Bi hitzaldi izango dira bihar Ixa Taldeko mintegian. Australiatik datoz hizlari biak, baina David oso ezaguna dugu, ixakide ohia da-eta. Bisitan datorkigu beste behin.
Tokia: Fakultateko 3.2 gela
Eguna: Urriaren 14a, ostirala
Izenburua: Word classes in Indonesian: A linguistic reality or a convenient fallacy in natural language processing?
Hizlaria: Meladel Mistica (Australian National University)
In this talk I will be presenting work on Indonesian (Bahasa Indonesia), and the claim that there is no noun-verb distinction within the language as it is spoken in regions such as Riau and Jakarta. We test this claim for the language as it is written by a variety of Indonesian speakers using empirical methods traditionally used in part-of-speech induction.
In this study we use only morphological patterns that we generate from a pre-existing morphological analyser. We find that once the distribution of the data points in our experiments match the distribution of the text from which we gather our data, we obtain results that show a significant distinction between the class of nouns and the class of verbs in Indonesian. Furthermore it shows promise that the labelling of word classes may be achieved only with morphological features, which could be applied to out-of-vocabulary items.
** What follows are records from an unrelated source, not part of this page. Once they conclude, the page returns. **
/-- The summary is no store's. -/
theorem contentLaw_setSummary (v : HeatSummary) : Kept ContentLaw fun s => s.setSummary v := fun _ hs => hs

theorem recomputePools_contentLaw : Kept ContentLaw recomputePools := fun _ hs => hs

/-! ### The second (R33 to R38) -/

/-- R33: after its heat a store holds no more than its capacity, whatever it held before. -/
theorem moveHeat_contentLaw (s : State) : ContentLaw (moveHeat s) := fun i => by
  rw [moveHeat, State.store, State.withHeat_heat, PerStore.get_ofFn]
  exact (Nat.sub_le _ _).trans (min_le_left _ _)

/-- A store written with the content it had. -/
theorem setStore_content {s : State} {i : StoreIx} {v : Store} (hv : v.contentKj = (s.store i).contentKj) (k : StoreIx) :
    ((s.setStore i v).store k).contentKj = (s.store k).contentKj := by
  rw [setStore_store]
  split
  next hk => rw [hv, hk]
  · rfl

/-- R34, R36: a move of trains moves no heat. -/
theorem moveTrains_content (i j : StoreIx) (s : State) (k : StoreIx) :
    ((moveTrains i j s).store k).contentKj = (s.store k).contentKj := by
  unfold moveTrains; dsimp only
  refine (setStore_content ?_ k).trans (setStore_content ?_ k) <;> rfl

theorem moveTrains_contentLaw (i j : StoreIx) : Kept ContentLaw (moveTrains i j) := fun s =>
  contentLaw_of_le ((moveTrains_touches s i j).get .limits) fun k => (moveTrains_content i j s k).le

/-- R34: a store takes of an overflow at most its room. -/
theorem handleFull_contentLaw (spill : PerStore Nat) (i : StoreIx) (sr : State × Nat) (hs : ContentLaw sr.1) :
    ContentLaw (handleFull spill i sr).1 := by
  unfold handleFull; dsimp only
  split
  · split
    · exact hs
    next j _ =>
      have hm := moveTrains_contentLaw i j _ hs
      refine contentLaw_setStore ?_ hm
      have hcap : capacityKj (moveTrains i j sr.1) j = capacityKj sr.1 j :=
        congrArg (fun l : Limits => l.capHs.get j * 1000) ((moveTrains_touches sr.1 i j).get .limits)
      have hheld := hs j
      have htaken : min (roomKj sr.1 j) (spill.get i) ≤ roomKj sr.1 j := min_le_left _ _
      simp only [moveTrains_content, hcap]
      rw [roomKj] at htaken ⊢
      omega
  · exact hs

theorem handleLow_contentLaw (i : StoreIx) : Kept ContentLaw (handleLow i) := by
  intro s hs
  unfold handleLow; split
  · split
    · exact hs
    · exact moveTrains_contentLaw _ _ s hs
  · exact hs

theorem assignLate_quiet (x : TrainIx) (s : State) : Quiet s (assignLate x s) := by
  unfold assignLate; split
  · exact assignStore_quiet s x
  · exact .refl s

/-- R38 steps 1 to 4: the state before the store block's figures are formed. -/
def storesHandled (s : State) : State :=
  let full := StoreIx.all.foldl (fun sr i => handleFull (PerStore.ofFn (overflowOf s)) i sr) (moveHeat s, 0)
  eachTrain assignLate TrainIx.all (StoreIx.all.foldl (fun u i => handleLow i u) full.1)

/-- R38 steps 5 to 7 write the summary alone. -/
theorem storesSecond_eq (s : State) : ∃ v, storesSecond s = (storesHandled s).setSummary v := by
  have htwice : ∀ (u : State) (v w : HeatSummary), (u.setSummary v).setSummary w = u.setSummary w := fun _ _ _ => rfl
  unfold storesSecond computeTaper recomputePools
  simp only [htwice]
  exact ⟨_, rfl⟩

theorem storesHandled_contentLaw (s : State) : ContentLaw (storesHandled s) := by
  have hfull : ContentLaw (StoreIx.all.foldl (fun sr i => handleFull (PerStore.ofFn (overflowOf s)) i sr)
      (moveHeat s, 0)).1 :=
    List.foldlRecOn (motive := fun sr : State × Nat => ContentLaw sr.1) _ _ (moveHeat_contentLaw s)
      fun sr h i _ => handleFull_contentLaw _ i sr h
  have hlow := Kept.foldl (fun u i => handleLow i u) (fun i => handleLow_contentLaw i) StoreIx.all _ hfull
  exact (eachTrain_quiet _ assignLate (fun x u => assignLate_quiet x u) TrainIx.all).contentLaw hlow

theorem storesSecond_contentLaw : Kept ContentLaw storesSecond := fun s _ => by
  obtain ⟨v, hv⟩ := storesSecond_eq s
  rw [hv]
  exact contentLaw_setSummary v _ (storesHandled_contentLaw s)

/-- R39: a standing loss takes no more than the content. -/
theorem afterStandingLoss_le (loss c : Nat) : afterStandingLoss loss c ≤ c := by
  unfold afterStandingLoss; dsimp only
  split
  · exact le_rfl
  · split
    · exact Nat.zero_le _
    · exact Nat.sub_le _ _

theorem storesLoss_store (s : State) (i : StoreIx) : (storesLoss s).store i =
    { s.store i with contentKj := afterStandingLoss s.limits.loss (s.store i).contentKj } := by
  rw [storesLoss, State.store, State.withHeat_heat, PerStore.get_ofFn]

theorem storesLoss_contentLaw : Kept ContentLaw storesLoss := fun s =>
  contentLaw_of_le rfl fun i => by rw [storesLoss_store]; exact afterStandingLoss_le _ _

theorem trainsSecond_contentLaw : Kept ContentLaw trainsSecond := fun s hs =>
  contentLaw_ignores (by decide) (by decide) (touches_withTrains _ _)
    ((eachTrain_quiet s _ (fun x u => trainSecond_quiet u x) TrainIx.all).contentLaw hs)

theorem dispatchSecond_contentLaw : Kept ContentLaw dispatchSecond := by
  intro s hs
  rw [dispatchSecond_eq]
  have hformed := contentLaw_ignores (by decide) (by decide) (formTarget_touches s) hs
  exact contentLaw_ignores (by decide) (by decide) (meterSecond_touches _) ((dispatchTrains_quiet _).contentLaw hformed)

/-- R168: the trains stop, and no store's content moves. -/
theorem enteredSafe_contentLaw : Kept ContentLaw enteredSafe := by
  intro s hs
  have hstopped := (eachTrain_quiet s _ (fun x u => safeStop_quiet u x) TrainIx.all).contentLaw hs
  exact contentLaw_ignores (by decide) (by decide)
    ((releaseBoth_touches _ .safe).trans ((touches_withPort _ _).mono (by decide))) hstopped

theorem respondDue_contentLaw (d : Due) : Kept ContentLaw (respondDue d) := by
  have hframe : .heat ∉ partFields d.part → .limits ∉ partFields d.part → Kept ContentLaw (respondDue d) :=
    fun h hl s => contentLaw_ignores h hl (respondDue_frame d s)
  cases d with
  | second p =>
    cases p with
    | storesSecond => exact storesSecond_contentLaw
    | trainsSecond => exact trainsSecond_contentLaw
    | dispatchSecond => exact dispatchSecond_contentLaw
    | supervisionSecond =>
      exact supervisionSecond_kept (contentLaw_ignores (by decide) (by decide)) enteredSafe_contentLaw
    | storesLoss => exact fun s hs => hs
    | _ => exact hframe (by simp [Due.part, partFields]) (by simp [Due.part, partFields])
  | boundary b p =>
    cases p with
    | storesLoss => exact storesLoss_contentLaw
    | storesSecond | trainsSecond | dispatchSecond | supervisionSecond => exact fun s hs => hs
    | _ => exact hframe (by simp [Due.part, partFields]) (by simp [Due.part, partFields])

/-! ### Requests on stores and on their capacities (R40 to R42) -/

theorem ownStoreService_contentLaw (i d : Byte) : Kept ContentLaw (ownStoreService i d) := by
  intro s hs
  have hserved : ∀ j out, ContentLaw (serviceStore j out s) := fun j out =>
    (basisChange_quiet _).contentLaw (recomputePools_contentLaw _
      (contentLaw_setStore (v := { s.store j with isolated := out }) (hs j) hs))
  unfold ownStoreService; split
  · dsimp only
    by_cases hw : (s.store ‹_›).state ≠ (if ‹Bool› = true then .isolated else .available)
    · rw [if_pos hw]; exact hs
    · rw [if_neg hw]; exact hserved _ _
  · exact hs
The first short talk describes the implementation and evaluation of a text classification system of pathology reports for the Royal Melbourne Hospital, which relied on document-level annotations obtained from the medical workflow. We observed that a basic machine learning framework with linguistic features carries the potential to make an impact in their process.
The second talk describes our work on modifiers of biomedical events over the BioNLP-2009 dataset. Our system combines a simple bag-of-words method with two grammar-based approaches, namely the English Resource Grammar and the RASP parser. We interpret the output of the respective parsers via MRS (Minimal Recursion Semantics), and feed them into a machine learner. Our results indicate that grammar-based techniques can enhance the accuracy of methods for detecting event modification.